Luna asked Martinez if he’d like to paint a new mural over it—Martinez, in turn, reached out to Erten, but the conversation was rocky. He felt the wall was his. Martinez appealed to the building’s owner, who he says was initially supportive, but ultimately, Sencha’s mural wall was assigned to another artist. 

I meet Martinez and his wife, fiber artist Brandi Kole, in their St. Paul studio. Martinez tells me he’s been painting that wall, for the most part unpaid, for about 11 years, rotating murals in and out. On April 21, 2016, he was spraying a new piece there when a passerby shouted, “RIP Prince!” out of her car window—it was the first he’d heard of Prince’s passing. He paused his original plans and painted Prince’s purple-hued portrait on the adjacent wall. It rained that day, and a crowd gathered behind him, he remembers.  

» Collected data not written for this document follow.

-- ==== Sys2Proof/WellFormed.lean ====
section
/-!
DEFINITION. Which commands have an encoding. Every operand of a command fills its field exactly, so the one
check left is 30_encoding.md R67: `BR.INIT` with `RW = 3` is a reserved value and an illegal command.
-/
namespace Sys2Proof

/-- A refill width code is one of 0, 1, 2 (10_state.md R21); 3 is reserved (30_encoding.md R67). -/
abbrev refillWidthLegal (rw : BitVec 2) : Bool := rw != 3#2

/-- The command has an encoding the block accepts as a command (30_encoding.md R66 to R68). -/
def Instr.wellFormed : Instr → Bool
  | .brInit _ _ rw _ _ _ _ => refillWidthLegal rw
  | _ => true

end Sys2Proof
end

Martinez says he’d previously signed a contract that essentially gave him the rights to the wall (the building’s owner tells me there was no such contract). He was also traveling to South Dakota during the festival weekend. He has no problem with impermanence, which he sees as inherent to graffiti, but he was deeply upset by how things played out. 

“As a graffiti writer and a muralist, we do claim ownership—that was my wall,” he says. “I trusted that somebody would protect me and advocate for me after all these years.”

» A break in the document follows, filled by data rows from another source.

/-- `VLC.SETN` (43_vlc.md R162) and `VLC.DECODE` (R163): the base and the extra bits, read as `BR.READ` reads them, are
added with the overflow checked and the flag not written; an index past `N` fails; without a range or a reader the
command is refused. That the response of `VLC.SETN` carries `RES = 0` is log entry 3. -/
def Obligations.VlcResults : Prop :=
  ∀ s : State, s.fsm = .unvalidated →
    (∀ n : Byte,
      (n.toNat < 64 → (∀ i ≤ n.toNat, (Memory.get s.vlcBase i).isSome = true ∧ (Memory.get s.vlcBits i).isSome = true) →
          exec (.vlcSetn n) s = .next (State.finished { s with vlcN := n.setWidth 7 }))
        ∧ (64 ≤ n.toNat ∨ (∃ i ≤ n.toNat, Memory.get s.vlcBase i = none ∨ Memory.get s.vlcBits i = none) →
            exec (.vlcSetn n) s = .next s.turnedAway))
      ∧ ∀ index : Word,
        (s.vlcN = 127 ∨ s.brCfg.valid = false → exec (.vlcDecode index) s = .next s.turnedAway)
          ∧ (s.vlcN ≠ 127 → s.brCfg.valid = true →
            (s.vlcN.toNat < index.toNat →
                exec (.vlcDecode index) s = .next (s.latched .decompression .vlcIndex))
              ∧ ∀ (base : Word) (bits : BitVec 6), index.toNat ≤ s.vlcN.toNat →
                Memory.get s.vlcBase index.toNat = some base → Memory.get s.vlcBits index.toNat = some bits →
                let x := numberOf s.brCfg.order (s.bitStream.take bits.toNat)
                (bits.toNat ≤ s.bitStream.length → base.toNat + x < 2 ^ 32 → ∃ u,
                    exec (.vlcDecode index) s = .next ((s.withReader u).returned (base + BitVec.ofNat 32 x))
                      ∧ (s.withReader u).bitStream = s.bitStream.drop bits.toNat)
                  ∧ (bits.toNat ≤ s.bitStream.length → 2 ^ 32 ≤ base.toNat + x → ∃ u,
                      exec (.vlcDecode index) s = .next ((s.withReader u).latched .decompression .valueOverflow))
                  ∧ (s.bitStream.length < bits.toNat → ∃ u,
                      exec (.vlcDecode index) s = .next ((s.withReader u).latched .decompression .endOfInput)))

/-! ## Output -/

/-- `OUT.INIT` (44_output.md R171) in direct use: the array is allocated once, after the checks of its size, with every
entry unwritten and the cursor at the end it starts from. That the response carries `RES = 0` is log entry 3. -/
def Obligations.OutputAllocationResult : Prop :=
  ∀ (s : State) (dir : Direction) (size window : Word), s.fsm = .unvalidated →
    (s.outValid = true → exec (.outInit dir size window) s = .next s.turnedAway)
      ∧ (s.outValid = false → size = 0 → exec (.outInit dir size window) s = .next (s.latched .invalidFormat .zeroSize))
      ∧ (s.outValid = false → size ≠ 0 → s.setup.maxRawSize.toNat < size.toNat →
          exec (.outInit dir size window) s = .next (s.latched .invalidFormat .sizeExceedsMax))
      ∧ (s.outValid = false → size ≠ 0 → size.toNat ≤ s.setup.maxRawSize.toNat → ∃ m,
          exec (.outInit dir size window) s = .next (State.finished
            { s with rawSize := size, outDir := dir, outWin := window, out := m
                     outCur := if dir = .forward then 0 else size, outValid := true })
          ∧ ∀ k, Memory.get m k = none)

/-- `OUT.WRITEBYTE` (44_output.md R172): the byte goes to the write position and the cursor moves past it; a write at
`Eof` fails and writes nothing. Log entry 21: in Unvalidated, where 45_decompressor.md R192 admits it. That the response
carries `RES = 0` is log entry 3. -/
def Obligations.WriteByteResult : Prop :=
  ∀ (s : State) (b : Byte), s.fsm = .unvalidated →
    (s.outValid = false → exec (.outWritebyte b) s = .next s.turnedAway)
      ∧ (s.outValid = true → s.produced = s.rawSize.toNat →
          exec (.outWritebyte b) s = .next (s.latched .decompression .outputOverrun))
      ∧ (s.outValid = true → s.outCur.toNat ≤ s.rawSize.toNat → s.produced < s.rawSize.toNat → ∃ m,
          exec (.outWritebyte b) s = .next (State.finished
            { s with out := m, outCur := if s.outDir = .forward then s.outCur + 1 else s.outCur - 1 })
          ∧ ∀ k, Memory.get m k
              = if k = (if s.outDir = .forward then s.outCur.toNat else s.outCur.toNat - 1) then some b
                else Memory.get s.out k)

/-- The checks of `OUT.COPY`, in their order, before any byte is written (44_output.md R173): the distance, by the bytes
produced or by the window, then the room. Log entry 21: in Unvalidated, where 45_decompressor.md R192 admits it. -/
def Obligations.CopyChecks : Prop :=
  ∀ (s : State) (distance count : Word), s.fsm = .unvalidated →
    let tooFar := distance.toNat = 0 ∨ (s.outWin = 0 ∧ s.produced < distance.toNat)
      ∨ (s.outWin ≠ 0 ∧ s.outWin.toNat < distance.toNat)
    (s.outValid = false → exec (.outCopy distance count) s = .next s.turnedAway)
      ∧ (s.outValid = true → tooFar →
          exec (.outCopy distance count) s = .next (s.latched .decompression .copyDistance))
      ∧ (s.outValid = true → ¬ tooFar → s.rawSize.toNat < s.produced + count.toNat →
          exec (.outCopy distance count) s = .next (s.latched .decompression .outputOverrun))

/-- What `OUT.COPY` writes (44_output.md R174 to R176): byte `j` of the copy is byte `j mod distance` of the `distance`
bytes behind the cursor, which is `OUT_FILL` where that lies before the first byte produced; a backward stream is the
mirror image. Every other byte stays, and the cursor ends past the last. That the response carries `RES = 0` is log
entry 3. -/
def Obligations.CopyRepeatsWithItsDistance : Prop :=
  ∀ (s : State) (distance count : Word), s.fsm = .unvalidated → s.outValid = true → s.OutputInv →
    1 ≤ distance.toNat → (s.outWin = 0 → distance.toNat ≤ s.produced) →
    (s.outWin ≠ 0 → distance.toNat ≤ s.outWin.toNat) → s.produced + count.toNat ≤ s.rawSize.toNat →
    let d := distance.toNat
    let cur := s.outCur.toNat
    (s.outDir = .forward → ∃ m,
        exec (.outCopy distance count) s = .next (State.finished { s with out := m, outCur := s.outCur + count })
          ∧ (∀ j < count.toNat, Memory.get m (cur + j)
              = if d ≤ cur + j % d then Memory.get s.out (cur + j % d - d) else some s.setup.outFill)
          ∧ ∀ k, k < cur ∨ cur + count.toNat ≤ k → Memory.get m k = Memory.get s.out k)
      ∧ (s.outDir = .backward → ∃ m,
        exec (.outCopy distance count) s = .next (State.finished { s with out := m, outCur := s.outCur - count })
          ∧ (∀ j < count.toNat, Memory.get m (cur - 1 - j)
              = if cur - 1 - j % d + d < s.rawSize.toNat then Memory.get s.out (cur - 1 - j % d + d)
                else some s.setup.outFill)
          ∧ ∀ k, k + count.toNat < cur ∨ cur ≤ k → Memory.get m k = Memory.get s.out k)

/-- `OUT.RD8` (44_output.md R178): a written byte is returned in Done, in direct use, and in Decoding of a chunked decode;
an entry that is not written or not there, and Decoding of any other format, are refused. -/
def Obligations.OutputReadResult : Prop :=
  ∀ (s : State) (index : Word),
    (s.fsm = .unvalidated ∨ s.fsm = .done ∨ (s.fsm = .decoding ∧ (format s.fmt).chunked = true) →
      (∀ b, s.outValid = true → index.toNat < s.rawSize.toNat → Memory.get s.out index.toNat = some b →
          exec (.outRd8 index) s = .next (s.returned (b.setWidth 32)))
        ∧ (s.outValid = false ∨ s.rawSize.toNat ≤ index.toNat ∨ Memory.get s.out index.toNat = none →
            exec (.outRd8 index) s = .next s.turnedAway))
      ∧ (s.fsm = .decoding → (format s.fmt).chunked = false → exec (.outRd8 index) s = .next s.turnedAway)

/-! ## Decompressor -/

/-- `DEC.CREATE` where `parse` accepts the header (45_decompressor.md R197): the toolkit is at its reset values, but for
what the reads of the header leave in `RES`, `SUMR`, `OVF` and the slice (log entry 10); the fields are those of the
header; the output is allocated; `FSM` is HeaderParsed and the answer is the raw size. The model's own count of free values
starts over (log entry 16). -/
def Obligations.CreateResult : Prop :=
  ∀ (s u : State) (fmt : Byte) (declared : Word) (h : HeaderInfo), s.fsm = .unvalidated → s.outValid = false →
    s.holds fmt = true → (declared = 0 ∨ (format fmt).needsDeclared = true) →
    (format fmt).covers s.setup.heldSubFormats s.window = true →
    parse (format fmt) declared s.toolkitCleared = .ok h u →
    exec (.decCreate fmt declared) s = .next (State.returned
        { s with
          freeCount := 0, sumr := u.sumr, ovf := u.ovf, slOff := u.slOff, slLen := u.slLen, slValid := u.slValid
          brAcc := 0, brLive := 0, isLo := 0, isHi := 0, isPos := 0
          brCfg := { order := .msbFirst, dir := .forward, rw := 0, wend := .bigEndian, rot := false, valid := false }
          len := [], tri := [], ht := [], vlcBase := [], vlcBits := [], vlcN := 127
          fmt := fmt, packedSize := h.packedSize, gen := h.gen, ctrl := ctrlEntries h.ctrl, chk := 0
          rawSize := h.rawSize, outDir := h.outDir, outWin := h.outWindow, out := [], outValid := true
          outCur := if h.outDir = .forward then 0 else h.rawSize
          fsm := .headerParsed }
        h.rawSize)

/-- What `DEC.CREATE` comes to, for every descriptor (45_decompressor.md R197 to R199, 60_exceptions.md R266): refused
without a descriptor, over an output in direct use, or with a declared size the format does not take; else HeaderParsed
with sizes within the bounds and an output with no entry written, or Failed under InvalidFormat with nothing
allocated. -/
def Obligations.CreateOutcomes : Prop :=
  ∀ (s : State) (fmt : Byte) (declared : Word), s.fsm = .unvalidated →
    let refused := s.outValid = true ∨ s.holds fmt = false ∨ (declared ≠ 0 ∧ (format fmt).needsDeclared = false)
      ∨ (format fmt).covers s.setup.heldSubFormats s.window = false
    (refused → exec (.decCreate fmt declared) s = .next s.turnedAway)
      ∧ (¬ refused → ∃ t, exec (.decCreate fmt declared) s = .next t
        ∧ ((t.fsm = .headerParsed ∧ t.fmt = fmt ∧ t.outValid = true ∧ t.out = [] ∧ t.produced = 0
              ∧ 1 ≤ t.rawSize.toNat ∧ t.rawSize.toNat ≤ s.setup.maxRawSize.toNat
              ∧ 1 ≤ t.packedSize.toNat ∧ t.packedSize.toNat ≤ s.setup.maxPackedSize.toNat
              ∧ t.packedSize.toNat ≤ s.setup.bufSize.toNat
              ∧ (s.setup.checkRawAgainstBuffer = true → t.rawSize.toNat ≤ s.setup.bufSize.toNat)
              ∧ ((format fmt).needsDeclared = true → t.rawSize = declared ∧ t.packedSize = s.setup.bufSize)
              ∧ t.rsp = some { status := .ok, ovf := t.ovf, res := t.rawSize })
          ∨ (t.fsm = .failed ∧ t.err = .invalidFormat ∧ t.outValid = false ∧ t.out = s.out
              ∧ t.errInfo ∈ [.tooShort, .badMagic, .zeroSize, .sizeExceedsBuffer, .sizeExceedsMax, .badHeaderField, .range]
              ∧ t.rsp = some { status := .invalidFormat, ovf := t.ovf, res := 0 })))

A related situation recently played out in Northeast when new business owners covered artist Gustavo Lira Garcia’s mural with black paint, causing a small uproar. And no artist is immune. In fact, LLSAS’s own creative director, Luna, says that one of his own murals was recently rolled over orange. 

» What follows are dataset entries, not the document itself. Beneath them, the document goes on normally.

-- ==== Sys2Proof/Laws/Operands.lean ====
section
/-!
SUPPORT. Laws of the operand functions: the overflow-checked sum, byte combination, bit reversal.
-/
namespace Sys2Proof.Machine

/-- `a ⊕ b ≤ c` for a 32-bit `c` is the comparison of the true sum (40_buffer.md R88). -/
theorem sumLe_iff {a b c : Nat} (hc : c ≤ Config.sizeMax) : sumLe a b c = true ↔ a + b ≤ c := by
  have hc : c ≤ 4294967295 := hc
  have h : sumLe a b c = true ↔ ¬ 4294967295 < a + b ∧ min (a + b) 4294967295 ≤ c := by simp [sumLe, sum]
  rw [h]; omega

theorem word_toNat_le (w : Word) : w.toNat ≤ Config.sizeMax := by
  have := w.isLt
  simp only [Config.sizeMax]; omega

/-- A range check against a register's value (20_memory.md R43). -/
theorem sumLe_word {a b : Nat} (w : Word) : sumLe a b w.toNat = true ↔ a + b ≤ w.toNat := sumLe_iff (word_toNat_le w)

@[simp] theorem word_toNat (n : Nat) : (word n).toNat = n % 2 ^ 32 := by simp [word]

theorem word_toNat_of_lt {n : Nat} (h : n < 2 ^ 32) : (word n).toNat = n := by
  rw [word_toNat, Nat.mod_eq_of_lt h]

/-- The overflow-checked sum: the true sum where it fits, all ones and the flag where it does not (40_buffer.md R88). -/
theorem sum_fst_lt (a b : Nat) : (sum a b).1 < 2 ^ 32 := by
  simp only [sum, Config.sizeMax]; omega

theorem sum_snd (a b : Nat) : (sum a b).2 = true ↔ 2 ^ 32 ≤ a + b := by
  simp only [sum, Config.sizeMax, decide_eq_true_eq]; omega

theorem sum_fst_of_fits {a b : Nat} (h : a + b < 2 ^ 32) : (sum a b).1 = a + b := by
  simp only [sum, Config.sizeMax]; omega

theorem littleEndian_lt (bs : List Byte) : littleEndian bs < 256 ^ bs.length := by
  induction bs with
  | nil => decide
  | cons b bs ih =>
    have := b.isLt
    simp only [littleEndian, List.foldr_cons, List.length_cons, Nat.pow_succ] at *
    omega

theorem bigEndian_append (bs cs : List Byte) :
    bigEndian (bs ++ cs) = bigEndian bs * 256 ^ cs.length + bigEndian cs := by
  induction cs using List.reverseRecOn with
  | nil => simp [bigEndian]
  | append_singleton cs c ih =>
    simp only [bigEndian, ← List.append_assoc, List.foldl_append, List.foldl_cons, List.foldl_nil,
      List.length_append, List.length_cons, List.length_nil, Nat.pow_add] at *
    rw [ih]; ring

theorem bigEndian_lt (bs : List Byte) : bigEndian bs < 256 ^ bs.length := by
  induction bs using List.reverseRecOn with
  | nil => decide
  | append_singleton bs b ih =>
    have := b.isLt
    simp only [bigEndian, List.foldl_append, List.foldl_cons, List.foldl_nil, List.length_append, List.length_cons,
      List.length_nil, Nat.pow_succ] at *
    omega

/-- Bytes combine to a number of as many bits as they have. -/
theorem combine_lt (o : ByteOrder) (bs : List Byte) : combine o bs < 2 ^ (8 * bs.length) := by
  rw [Nat.pow_mul]
  cases o
  · exact bigEndian_lt bs
  · exact littleEndian_lt bs

theorem rev_lt (n v : Nat) : rev n v < 2 ^ n := by
  induction n generalizing v with
  | zero => simp [rev]
  | succ n ih =>
    have h1 := ih (v / 2)
    have h2 : v % 2 * 2 ^ n ≤ 1 * 2 ^ n := Nat.mul_le_mul_right _ (by omega)
    simp only [rev, Nat.pow_succ]
    omega

/-- The bits of a reversal (00_scope.md section 6). -/
theorem rev_testBit (n v i : Nat) : (rev n v).testBit i = (decide (i < n) && v.testBit (n - 1 - i)) := by
  induction n generalizing v i with
  | zero => simp [rev]
  | succ n ih =>
    have hlt := rev_lt n (v / 2)
    rw [rev, Nat.mul_comm, Nat.testBit_two_pow_mul_add _ hlt]
    by_cases h : i < n
    · rw [if_pos h, ih]
      have h2 : n - i = n - 1 - i + 1 := by omega
      simp [h, show i < n + 1 by omega, h2, Nat.testBit_succ]
    · rw [if_neg h]
      by_cases h2 : i = n
      · subst h2; simp [Nat.testBit_zero]
      · have h3 : i - n ≠ 0 := by omega
        obtain ⟨k, hk⟩ := Nat.exists_eq_succ_of_ne_zero h3
        rw [hk, Nat.testBit_succ]
        have : v % 2 / 2 = 0 := by omega
        simp [this, show ¬ i < n + 1 by omega]

theorem refillBytes_cases (rw : BitVec 2) : refillBytes rw = 1 ∨ refillBytes rw = 2 ∨ refillBytes rw = 4 := by
  unfold refillBytes; split <;> simp

theorem refillBytes_pos (rw : BitVec 2) : 0 < refillBytes rw := by rcases refillBytes_cases rw with h | h | h <;> omega

theorem refillBytes_le (rw : BitVec 2) : refillBytes rw ≤ 4 := by rcases refillBytes_cases rw with h | h | h <;> omega

/-- A refill word has as many bits as its bytes (41_bitreader.md R104). -/
theorem refillWord_lt (cfg : ReaderConfig) (bs : List Byte) : refillWord cfg bs < 2 ^ (8 * bs.length) := by
  simp only [refillWord]
  split
  · exact rev_lt _ _
  · exact combine_lt _ _

end Sys2Proof.Machine
end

I decide to do my own neighborhood art tour. There’s loads of familiar work: Peyton Scott Russell’s Rise Up mural on Lake Street; a watercolor-like painting of Lake of the Isles; plywood vistas on Hennepin that have remained since the uprisings. Many more appear down alleyways, flashing like leopards in dense jungle underbrush. I see tags on concrete; I see ornate graffiti script that I can’t distinguish as sanctioned or unsanctioned, letters that tether the art to its roots in ’70s-era subcultures in New York and Philly. 

I return to the Sencha wall that was once home to Fox and Fireflies, now a kaleidoscopic prairie scene with the Lakota words Canpe iyomahpi, meaning “I have a good heart.” Focus Smith, the artist brought on to paint it, tells me that his art is rooted in Lakota traditions of storytelling, like adorning clothes and painting tepees, and is a reclamation of the colonized visual landscape. His mural is my new neighborhood landmark—for just how long remains to be seen. After all, the building’s owner confirmed to me—he may soon put the property up for sale.